In this paper, the evolutionary algorithm for the optimization of Forex market trading strategies is proposed. The introduction to issues related to the financial markets and the evolutionary algorithms precedes the main part of the paper, in which the proposed trading system is presented. The system uses the evolutionary algorithm for optimization of a parameterized greedy strategy, which is then used as an investment strategy on the Forex market. In the proposed system, a model of the Forex market was developed, including all elements that are necessary for simulating realistic trading processes. The proposed evolutionary algorithm contains several novel mechanisms that were introduced to optimize the greedy strategy. The most important of the proposed techniques are the mechanisms for maintaining the population diversity, a mechanism for protecting the best individuals in the population, the mechanisms preventing the excessive growth of the population, the mechanisms of the initialization of the population after moving the time window and a mechanism of choosing the best strategies used for trading.

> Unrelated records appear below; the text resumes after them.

-- ==== Sys2Proof/Machine/NearBank.lean ====
section
/-! DEFINITION. Near-bank compute: the instructions (R345 to R358), the running of their jobs, and the micro-instructions (R340 to
R344). -/

namespace Sys2Proof.Machine

/-- The checks of R346 on a granule operand up to the world check: the title, the physical granule, and the state with the
translation's traces. `right` is none where the instruction names none. While an opened granule lies in the migration window the
instruction waits (R364). -/
def State.granuleOperand (s : State) (k : KReg) (right : Option Nat) (o : Nat) (oob : BitVec 7) (kind : AccKind) :
    Res (Title × Nat × State) := do
  let t ← s.me.title k
  needT t.isData 0x11 t
  match right with
  | some r => s.checkRange t r o 4096 oob
  | none =>
    needT (o + 4096 ≤ t.bytes) oob t
    needT (t.kind != 1 || (s.tte t).carved == 0) 0x15 t
  needT (t.loc == 2 && (t.base.toNat + o) % 4096 == 0) 0x3D t
  let cl := clusterOf s.cur.tile
  match ← Res.under t (s.translate cl { s.purpose s.cur t (s.walkerOf s.cur) with granule := true } (t.base.toNat + o) kind) with
  | .here pa e =>
    if !(match s.hbm.nowPlace (pa / 4096) with
      | some (x, _) => s.unitAdmits (.base x) t.world
      | none => true) then raiseT 0x1A t
    let s ← s.setAccessed cl e true
    waitUnless (!(s.hbm.inWindow (pa / 4096) && (s.granOf (pa / 4096)).isSome)) s
    .ok (t, pa / 4096, s)
  | .peer .. => raiseT 0x3D t

/-- An opened granule belongs to the chain of slot i (R346). -/
def Gran.isOf (g : Gran) (i : SlotId) (v : Slot) : Bool := g.opener == i && g.chainId == v.chainId

/-- "Opened by the chain", the mode check of most near-bank instructions (R348). -/
def State.chainGranule (s : State) (g : Nat) (t : Title) : Res Gran :=
  match s.granOf g with
  | some x => if x.isOf s.cur s.me then .ok x else raiseT 0x3D t
  | none => raiseT 0x3D t

def State.notOpened (s : State) (g : Nat) (t : Title) : Res Unit := needT (s.granOf g).isNone 0x3D t

/-- The slot's operations and jobs that touch [o, o + 4096) under t (R349). -/
def State.touches (s : State) (i : SlotId) (t : Title) (o : Nat) : Bool :=
  (s.tile i.tile).flight.any (fun f => f.core == i.core && f.slot == i.slot && meetsAny (f.reads ++ f.writes) [t.region o 4096])

def execNbOpen (k : KReg) (rs : XReg) (s : State) : Out := .next (insn .none [rs] (fun s => do
  let i := s.cur
  let o := (s.me.xr rs).toNat
  let (t, g, s) ← s.granuleOperand k (some rRD) o 0x13 .read
  s.notOpened g t
  match s.hbm.nowPlace g with
  | none => raiseT 0x3D t
  | some (x, off) =>
    needT ((s.grans.filter (fun y => y.stack == x && y.byOpen)).length < 64) 0x3D t
    needT (!s.hbm.inWindow g) 0x3D t
    waitUnless (!s.touches i t o) s
    let s ← s.flushGranule (clusterOf i.tile) g
    let v := s.me
    let y : Gran := { stack := x, off := off, g := g, opener := i, chainId := v.chainId, ctx := v.ctx, index := t.index
                      domain := t.domain }
    let s : State := { s with grans := s.grans ++ [y] }
    .ok s.retire) s)

def execNbClose (k : KReg) (rs : XReg) (s : State) : Out := .next (insn .none [rs] (fun s => do
  let (t, g, s) ← s.granuleOperand k none (s.me.xr rs).toNat 0x13 .read
  let x ← s.chainGranule g t
  waitUnless (!s.granBusy x) s
  let s : State := { s with grans := s.grans.filter (fun (y : Gran) => y.g != g) }
  .ok s.retire) s)

/-- The card rules of R347. -/
def nbCardOk (k : JobKind) (ws : List Word) : Bool :=
  let d := fun n => ws.getD n 0
  let c := cardOf ws
  let count := (d 3).toNat
  bits (d 0) 63 32 == 0 && bits (d 0) 23 20 == 0 && bits (d 0) 18 17 == 0 && bits (d 1) 63 48 == 0 && bits (d 2) 63 48 == 0 &&
  c.dstoff % 8 == 0 && (k == .bcast || k == .run || !c.mode) && (c.notify || c.cmpdst == 0) &&
  (match k with
   | .run => 1 ≤ count && count ≤ 64
   | .read => 1 ≤ count && count ≤ 16
   | _ => count == 0) &&
  d 5 == 0 && d 6 == 0 && d 7 == 0

/-- Bytes that a near-bank job reads or writes under DK (R348). -/
def nbBytes (k : JobKind) (c : Card) : Nat :=
  match k with
  | .bcast => if c.mode then 4096 else 256
  | .run => 4 * c.len
  | .read => 64 * c.len
  | _ => 4096

/-- `NB.BCAST`, `NB.RUN`, `NB.READ`, `NB.RCOPY` (R347, R348): in the card SK is GK, SRCOFF is GOFF and LEN is COUNT. -/
def nbJob (k : JobKind) (rd rs : XReg) (s : State) : State := insn (s.placeClass k rs) [rs] (fun s => do
  let i := s.cur
  let ws ← readCard s i (s.me.xr rs)
  need (nbCardOk k ws) 0x60
  let c := cardOf ws
  let (gt, g, s) ← s.granuleOperand c.sk (some rRD) c.srcoff 0x61 .read
  if k = .rcopy then s.notOpened g gt
  else
    let _ ← s.chainGranule g gt
  let n := nbBytes k c
  let (dt, h, s) ← (if k = .rcopy then do
      let (t, h, s) ← s.granuleOperand c.dk (some rWR) c.dstoff 0x61 .write
      s.notOpened h t
      Except.ok (t, h, s)
    else do
      let t ← s.jobTitle c.dk (if k = .read then rWR else rRD) c.dstoff n
      Except.ok (t, 0, s))
  let d ← s.jobDest k c
  let granule := gt.region c.srcoff 4096
  let data := dt.region c.dstoff n
  let reads := match k with
    | .bcast => [data]
    | .run => [granule, data]
    | .rcopy => [granule]
    | _ => []
  let writes := match k with
    | .read | .rcopy => [data]
    | _ => []
  s.issueJob { tile := 0, num := 0, core := false, slot := 0, chainId := 0, ctx := 0, kind := k, card := c, imgS := gt, imgD := dt,
               row := h, gran := some g } d.isSome reads writes false rd) s

def execNbBcast (rd rs : XReg) (s : State) : Out := .next (nbJob .bcast rd rs s)
def execNbRun (rd rs : XReg) (s : State) : Out := .next (nbJob .run rd rs s)
def execNbRead (rd rs : XReg) (s : State) : Out := .next (nbJob .read rd rs s)
def execNbRcopy (rd rs : XReg) (s : State) : Out := .next (nbJob .rcopy rd rs s)

def execNbZero (rd : XReg) (k : KReg) (rs : XReg) (s : State) : Out := .next (insn (s.placeClass .zero rs) [rs] (fun s => do
  let o := (s.me.xr rs).toNat
  let (t, g, s) ← s.granuleOperand k (some rWR) o 0x13 .write
  s.notOpened g t
  let c : Card := { dstoff := o }
  s.issueJob { tile := 0, num := 0, core := false, slot := 0, chainId := 0, ctx := 0, kind := .zero, card := c, imgD := t,
               gran := some g } false [] [t.region o 4096] true rd) s)

/-- The migration registers as words (R339). -/
def Hbm.reg (h : Hbm) (n : Nat) : Word :=
  match n with
  | 0 => h.liveCap.setWidth 64
  | 1 => h.mphase.setWidth 64 <<< 16 ||| h.target.setWidth 64 <<< 8 ||| h.state.setWidth 64
  | 2 => h.wmark.setWidth 64
  | 3 => h.liveMask.setWidth 64
  | _ => 0

/-- What `NB.STAT` reads of a granule (R356). -/
def State.granStat (s : State) (g : Nat) : Word :=
  match s.hbm.nowPlace g with
  | none => 0
  | some (x, off) =>
    let mine := match s.granOf g with
      | some y => y.isOf s.cur s.me
      | none => false
    x.setWidth 64 <<< 12 ||| (pcOf off).setWidth 64 <<< 6 ||| BitVec.ofNat 64
      (4 * b2n (s.hbm.inWindow g) + 2 * b2n ((s.granOf g).isSome && !mine) + b2n mine)

def execNbStat (rd : XReg) (k : KReg) (rs : XReg) (s : State) : Out := .next (insn .none [rs] (fun s => do
  let w := s.me.xr rs
  let (r, s) ← (if w.getLsbD 0 then Except.ok (s.hbm.reg (bits w 3 1), s)
    else do
      let (_, g, s) ← s.granuleOperand k (some rRD) w.toNat 0x13 .read
      Except.ok (s.granStat g, s))
  let (r, s) ← s.rerun s.cur 0x0E false r
  .ok (s.retireX rd r)) s)
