/-- The shard's largest elements move to the backing storage, one after another, until it has room on chip for n more within its quota, or
the storage is full (R322); not all have moved where memory keeps one waiting. [log 59 DEDUCED] -/
def State.spillFor (s : State) (p : BitVec 6) (d : BitVec 3) (who : SlotId) (n : Nat) : Nat → Bool × State
  | 0 => (true, s)
  | f + 1 =>
    let q := s.pool p
    let h := q.shard d
    if h.onChip + n ≤ q.quota then (true, s)
    else if h.paused.isSome then (false, s)
    else match largest 1 (h.elems.filter (fun e => !e.spilled)), h.freeRecord q.backing with
      | e :: _, some k => match s.poolStep p d who e (q.recordAddr d k) (s.spillOne p d e k) with
        | (true, s) => State.spillFor s p d who n f
        | r => r
      | _, _ => (true, s)
def State.makeRoom (s : State) (p : BitVec 6) (d : BitVec 3) (who : SlotId) (n : Nat) : Bool × State :=
  s.spillFor p d who n (s.shard p d).elems.length

/-- Spilled elements come back in turn; `lost` are the positions of records found uncorrectable. -/
def State.refillAll (s : State) (p : BitVec 6) (d : BitVec 3) (who : SlotId) (lost : List Nat) : Nat → List Elem → Bool × State
  | _, [] => (true, s)
  | n, e :: es =>
    if (s.shard p d).paused.isSome then (false, s)
    else match s.poolStep p d who e ((s.pool p).recordAddr d (e.place.getD 0)) (s.refillOne p d e (lost.contains n)) with
      | (true, s) => State.refillAll s p d who lost (n + 1) es
      | r => r

/-- The request of an insert is acknowledged (R325). -/
def State.ackInsert (s : State) (id : Nat) : State := s.modReq id (fun r => { r with state := .replied 0 .none })

/-- Shard store and backing storage are full (R322). -/
def Shard.full (h : Shard) (q : Pool) : Bool := h.onChip ≥ q.quota && h.spilledCount ≥ q.backing

/-- A result joins the replay filter of its source at the shard (R324). -/
def State.keepPool (s : State) (p : BitVec 6) (d : BitVec 3) (id : Nat) : State := match s.req? id with
  | some r => s.setHome ((s.home (.shard p d)).keep (SlotId_num r.src) r.seq 0 .none)
  | none => s

/-- The slot that a request came from. -/
def State.askerOf (s : State) (id : Nat) (d : BitVec 3) : SlotId := ((s.req? id).map Req.src).getD (dieSlot d)

/-- An insert is performed and acknowledged, or refused where the shard is full; a shard at its quota spills before (R322), and the insert is
not performed yet where that must wait. -/
def State.performInsert (s : State) (p : BitVec 6) (d : BitVec 3) (id : Nat) (key value : Word) (title : Option Title) : Bool × State :=
  let q := s.pool p
  if (q.shard d).full q then (true, s.modReq id (fun x => { x with state := .notParked, sinceOffer := 0 }))
  else match s.makeRoom p d (s.askerOf id d) 1 with
    | (false, s) => (false, s)
    | (true, s) => (true, ((s.keepPool p d id).modShard p d (fun h => h.perform d key value title)).ackInsert id)

/-- An insert under the round's rules: performed, or held for the next cut or, beyond the stamps of the round, for the turn
(R310, R316); false where it must wait. -/
def State.placeInsert (s : State) (p : BitVec 6) (d : BitVec 3) (id : Nat) (key value : Word) (title : Option Title) : Bool × State :=
  let q := s.pool p
  let h := q.shard d
  if (h.blindKey key && h.blind ≥ cfgBeta q.word) || h.inserts ≥ 8191 then
    (true, (s.modShard p d (fun h => { h with held := h.held ++
      [{ id := id, key := key, value := value, title := title, afterCut := false }] })).modReq id (fun r => { r with state := .parked }))
  else s.performInsert p d id key value title

/-! ### Issue -/

/-- The pool that a title names (R309), where it is configured. -/
def State.poolOf (s : State) (t : Title) : Option (BitVec 6) :=
  (s.pools.find? (fun e => e.2.configured && e.2.ctx == t.ctx && e.2.title.index == t.index)).map (fun e => BitVec.ofNat 6 e.1)

/-- The capacity check of a pool's backing storage (R366), then the world of the region that holds it and what the pool engine admits
(R87, R88, R324). -/
def State.poolWorld (s : State) (t : Title) : Res Unit :=
  match s.walk t.ctx t.base.toNat with
  | .leaf w _ => do
    let pa := pteAddr w + t.base.toNat % leafBytes (pteSize w)
    needT (!(ptePeer w == 0x3FF && s.hbm.liveCap.toNat ≤ pa && pa < hbmEnd)) 0x3B t
    needT (s.unitAdmits (.pool (dieOf s.cur.tile)) t.world) 0x1A t
    needT (ptePeer w != 0x3FF || s.regionWorld pa == t.world) 0x1A t
  | .cause _ => needT (s.unitAdmits (.pool (dieOf s.cur.tile)) t.world) 0x1A t

/-- The round in which a pool refuses every request (R310). -/
def lastRound : Nat := 2 ^ 48 - 1

/-- The checks of R324, in its order, with the capacity check of R366 before the world check. -/
def State.poolCheck (s : State) (kp : KReg) : Res (BitVec 6 × Title) := do
  let t ← s.me.title kp
  needT (t.kind == 5 || (t.kind == 4 && (s.tte t).kind == 5)) 0x11 t
  needT (t.has rAMO) 0x12 t
  match s.poolOf t with
  | none => raiseT 0x64 t
  | some p =>
    s.poolWorld t
    let h := (s.pool p).shard (dieOf s.cur.tile)
    needT (h.round < lastRound) 0x65 t
    .ok (p, t)

def Req.poolNo (r : Req) : Option (BitVec 6) := match r.kind with
  | .insert p _ _ _ => some p
  | .take p _ _ => some p
  | .takeM p _ _ => some p
  | _ => none

/-- The pool that a request was issued to is still configured (R324, R330). [log 59 DEDUCED] -/
def State.poolLives (s : State) (r : Req) : Bool := match r.poolNo with
  | some p => (s.pool p).configured && (s.pool p).serial == r.serial
  | none => false

/-- Requests of slot i that hold one of its 16 outstanding places (R247, R324). -/
def State.outstanding (s : State) (i : SlotId) : List Req :=
  s.reqs.filter (fun r => r.src == i && ((r.isAmo && r.state != .refused) || r.holdsPlace))

/-- A free place, and no atomic with `.ORD` outstanding (R116, R331). -/
def State.placeFree (s : State) (i : SlotId) : Bool := (s.outstanding i).length < 16 && !(s.outstanding i).any Req.ord

/-- A pool request of slot i is sent to its local shard (R309, R324). -/
def State.sendPool (s : State) (i : SlotId) (p : BitVec 6) (k : ReqKind) (ti : BitVec 20) : State :=
  let seq := (s.slot i).aseq
  (s.sendReq i (.shard p (dieOf i.tile)) k none false ti seq (serial := (s.pool p).serial)).modSlot i (fun v => { v with aseq := v.aseq + 1 })

def execPins (kp : KReg) (rs1 rs2 : XReg) (s : State) : Out := .next (insn .none [rs1, rs2] (fun s => do
  let i := s.cur
  let (p, _) ← s.poolCheck kp
  let key := s.me.xr rs1
  need (key != BitVec.allOnes 64) 0x66
  waitUnless (s.placeFree i) s
  .ok (s.sendPool i p (.insert p key (s.me.xr rs2) none) 0).retire) s)

def execPinsK (kp : KReg) (rs : XReg) (kv : KReg) (s : State) : Out := .next (insn .none [rs] (fun s => do
  let i := s.cur
  let (p, _) ← s.poolCheck kp
  let key := s.me.xr rs
  need (key != BitVec.allOnes 64) 0x66
  let t ← s.me.title kv
  needT (t.kind == 1 || t.kind == 3) 0x11 t
  needT (t.has rSEND) 0x1D t
  needT (t.kind != 1 || (s.tte t).carved == 0) 0x15 t
  needT ((s.tte t).shares == 0) 0x17 t
  needT (!s.openUnder i t) 0x3D t
  waitUnless (s.placeFree i) s
  let d : Dest := { peer := 0x3FF, tile := i.tile, chan := 0, ctx := t.ctx }
  let (t, s) ← s.titleOut i kv d true
  let s := s.setTteState t 5
  .ok (s.sendPool i p (.insert p key 0 (some t)) 0).retire) s)

/-- A take waits for the answer of its request (R326); its replayed check is made at the reply. -/
def execPtakeNb (kd kp : KReg) (rs : XReg) (s : State) : Out := .next (insn .ends [rs] (fun s => do
  let i := s.cur
  let (p, _) ← s.poolCheck kp
  let a := s.me.xr rs
  let _ ← ownBlock i a 32
  s.me.needFree kd
  waitUnless (s.placeFree i) s
  waitUnless (!(s.isRecording s.me.ctx && (s.tile i.tile).staging.length + 8 > 1024)) s
  let id := s.nextId
  .ok ((s.sendPool i p (.take p a kd) 0).modSlot i (fun v => { v with wait := some (.reply id) }))) s)

def execPtakeM (kp : KReg) (rs : XReg) (s : State) : Out := .next (insn .none [rs] (fun s => do
  let i := s.cur
  let (p, _) ← s.poolCheck kp
  let w := s.me.xr rs
  let c : BitVec 6 := w.setWidth 6
  needInfo (w.toNat < 64) 0x58 (chanInfo c i.tile)
  need ((s.tile i.tile).entries.any (fun e => e.2.valid && e.2.ctx == s.me.ctx && (e.1 == c.toNat || e.2.sec == some c))) 0x5A
  waitUnless (s.placeFree i) s
  needBuffer s i
  let (b, s) := s.takeBuffer i { forJob := true, departed := false }
  .ok (s.sendPool i p (.takeM p c b) 0).retire) s)

/-- The lowest free pool number (R309). -/
def State.freePool (s : State) : Option (BitVec 6) :=
  ((List.range 64).map (BitVec.ofNat 6)).find? (fun p => !(s.pool p).configured)
def State.poolsOf (s : State) (c : BitVec 8) : Nat := (s.pools.filter (fun e => e.2.configured && e.2.ctx == c)).length
def State.poolCount (s : State) : Nat := (s.pools.filter (fun e => e.2.configured)).length

/-- `PCFG` (R312, R328). [log 10 DEDUCED] -/
def execPcfg (kp : KReg) (rs : XReg) (s : State) : Out := .next (insn .none [rs] (fun s => do
  let i := s.cur
  let t ← s.me.title kp
  let w := s.me.xr rs
  if t.kind = 5 then
    let (p, _) ← s.poolCheck kp
    need (cfgOk w) 0x65
    .ok (s.modPool p (fun q => { q with next := w })).retire
  else
    needT (t.kind == 1 && !t.has rARENA) 0x11 t
    needT (t.has rRD && t.has rWR && t.has rSEND) 0x12 t
    needT (t.loc == 2) 0x65 t
    needT ((s.tte t).shares == 0 && (s.tte t).carved == 0) 0x17 t
    needT (t.len.toNat % 8 == 0) 0x65 t
    need (cfgOk w) 0x65
    let grant := (s.ctx t.ctx).poolGrant
    if s.poolsOf t.ctx ≥ grant then raiseInfo 0x65 (BitVec.ofNat 32 grant)
    match s.freePool with
    | none => raise 0x65
    | some p =>
      Res.under t (s.titleProbe i t 0 .write)
      s.poolWorld t
      waitUnless (!s.busyUnder i t) s
      let s ← s.scanWB (clusterOf i.tile) t.ctx t.index
      let t' : Title := { t with kind := 5, rights := 0b00110 }
      let s := s.modTte t.ctx t.index (fun e => { e with kind := 5, rights := 0b00110 })
      let shards := (List.range 8).map (fun d => (d, ({ early := true } : Shard)))
      let q : Pool := { configured := true, serial := s.nextId, ctx := t.ctx, title := t', word := w, next := w, shards := shards
                        quota := 131072 / (s.poolCount + 1) }
      .ok ((s.fresh.modPool p (fun _ => q)).modSlot i (fun v => v.setK kp { img := t' })).retire) s)

/-- `PSTAT`'s item n at the local shard (R329). -/
def State.pstat (s : State) (p : BitVec 6) (d : BitVec 3) (n : BitVec 3) : Word :=
  let q := s.pool p
  let h := q.shard d
  match n.toNat with
  | 0 => cfgWord q.next p
  | 1 => BitVec.ofNat 64 h.round
  | 2 => BitVec.ofNat 64 q.lastTotal
  | 3 => match h.t with
    | some t => t.1
    | none => BitVec.allOnes 64
  | 4 => BitVec.ofNat 64 h.elems.length
  | 5 => BitVec.ofNat 64 (h.elems.filter Elem.overdue).length
  | 6 => BitVec.ofNat 64 h.blind
  | _ => BitVec.ofNat 64 h.spilledCount

/-- Earlier requests of slot i to a pool that its shard has not performed or held (R331). -/
def State.poolBefore (s : State) (i : SlotId) (p : BitVec 6) (id : Nat) : Bool :=
  s.reqs.any (fun r => r.src == i && r.poolNo == some p && r.id < id && (r.state == .sent || r.state == .notParked))

def execPstat (rd : XReg) (kp : KReg) (n : BitVec 3) (s : State) : Out := .next (insn .none [] (fun s => do
  let i := s.cur
  let (p, _) ← s.poolCheck kp
  waitUnless (s.placeFree i && !s.poolBefore i p s.nextId) s
  let (w, s) ← s.rerun i 0x0F false (s.pstat p (dieOf i.tile) n)
  .ok (s.retireX rd w)) s)

/-! ### Answers -/

/-- Double word 0 of a take's record (R326). -/
def recordWord (round : Nat) (e : Option Elem) (status : Nat) : Word :=
  match e with
  | none => BitVec.ofNat 64 (round * 2 ^ 16 + status)
  | some e => BitVec.ofNat 64 (round * 2 ^ 16 + Nat.min 255 (round - e.stamp.toNat / 2 ^ 16) * 256 + b2n e.title.isSome * 32 +
      b2n e.overdue * 16 + status)
def takeRecord (round : Nat) (e : Option Elem) (status : Nat) : List Word :=
  match e with
  | none => [recordWord round none status, 0, 0, 0]
  | some e => [recordWord round (some e) status, e.key, if e.title.isSome then 0 else e.value, e.stamp]

/-- A message answers a `PTAKE.M` in the buffer held since issue (R327). -/
def State.answerM (s : State) (r : Req) (p : BitVec 6) (c : BitVec 6) (b : Nat) (ws : List Word) (e : Option Elem) : State :=
  let i := r.src
  let ts := (e.bind Elem.title).toList
  let s := ts.foldl (fun s t => s.setTteState t 2) s
  let (q, s) := s.nextSeq i { peer := 0x3FF, tile := i.tile, chan := c, ctx := r.ctx }
  let x := s.ctx r.ctx
  let h := header 2 c i.tile 0x3FF 4 (BitVec.ofNat 2 ts.length) x.key q
  let m : Msg := { hdr := h, titles := ts, payload := ws, src := some i, ctx := r.ctx, world := x.world, host := true }
  let o : OutBuf := { msg := m, copies := [{ tile := i.tile, hdr := h }], ord := s.nextId, element := e.map (fun e => (p, r.serial, e)), res := (s.tile i.tile).bufRes b }
  ((s.modTile i.tile (fun t => { t with outbox := put t.outbox b o })).fresh).dropReq r.id

/-- A take is answered: a record for `PTAKE.NB`, a message for `PTAKE.M`; an element returned leaves its shard (R311, R326). -/
def State.answerTake (s : State) (r : Req) (d : BitVec 3) (e : Option Elem) (status : Nat) : State :=
  match r.poolNo with
  | none => s
  | some p =>
    let round := (s.shard p d).round
    let s := (s.keepPool p d r.id).modShard p d (fun h => { h with
      elems := match e with
        | some e => h.elems.filter (fun x => x != e)
        | none => h.elems
      parked := h.parked.filter (fun id => id != r.id), queue := h.queue.filter (fun id => id != r.id) })
    match r.kind with
    | .takeM _ c b => s.answerM r p c b (takeRecord round e status) e
    | _ => s.modReq r.id (fun q => { q with record := takeRecord round e status, gotTitle := e.bind Elem.title, state := .replied 0 .none })

/-- Parked takes are served in arrival order while elements are there (R327). -/
def State.serveParked (s : State) (p : BitVec 6) (d : BitVec 3) : Nat → State
  | 0 => s
  | f + 1 =>
    let h := s.shard p d
    match h.phase, h.parked, h.pick with
    | .normal, id :: _, some e =>
      if e.spilled then s
      else match s.req? id with
        | some r => State.serveParked (s.answerTake r d (some e) 0) p d f
        | none => State.serveParked (s.modShard p d (fun h => { h with parked := h.parked.filter (fun x => x != id) })) p d f
    | _, _, _ => s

The experiments, conducted with the use of real-world Forex market data, were aimed at testing the quality of the results obtained using the proposed algorithm and comparing them with the results obtained by the buy-and-hold strategy. By comparing our results with the results of the buy-and-hold strategy, we attempted to verify the validity of the efficient market hypothesis. The credibility of the hypothesis would have more general implications for many different areas of our lives, including future sustainable development policies.

Suggested Citation

  • Rafał Dreżewski & Grzegorz Dziuban & Karol Pająk, 2018. "The Bio-Inspired Optimization of Trading Strategies and Its Impact on the Efficient Market Hypothesis and Sustainable Development Strategies," Sustainability, MDPI, vol. 10(5), pages 1-45, May.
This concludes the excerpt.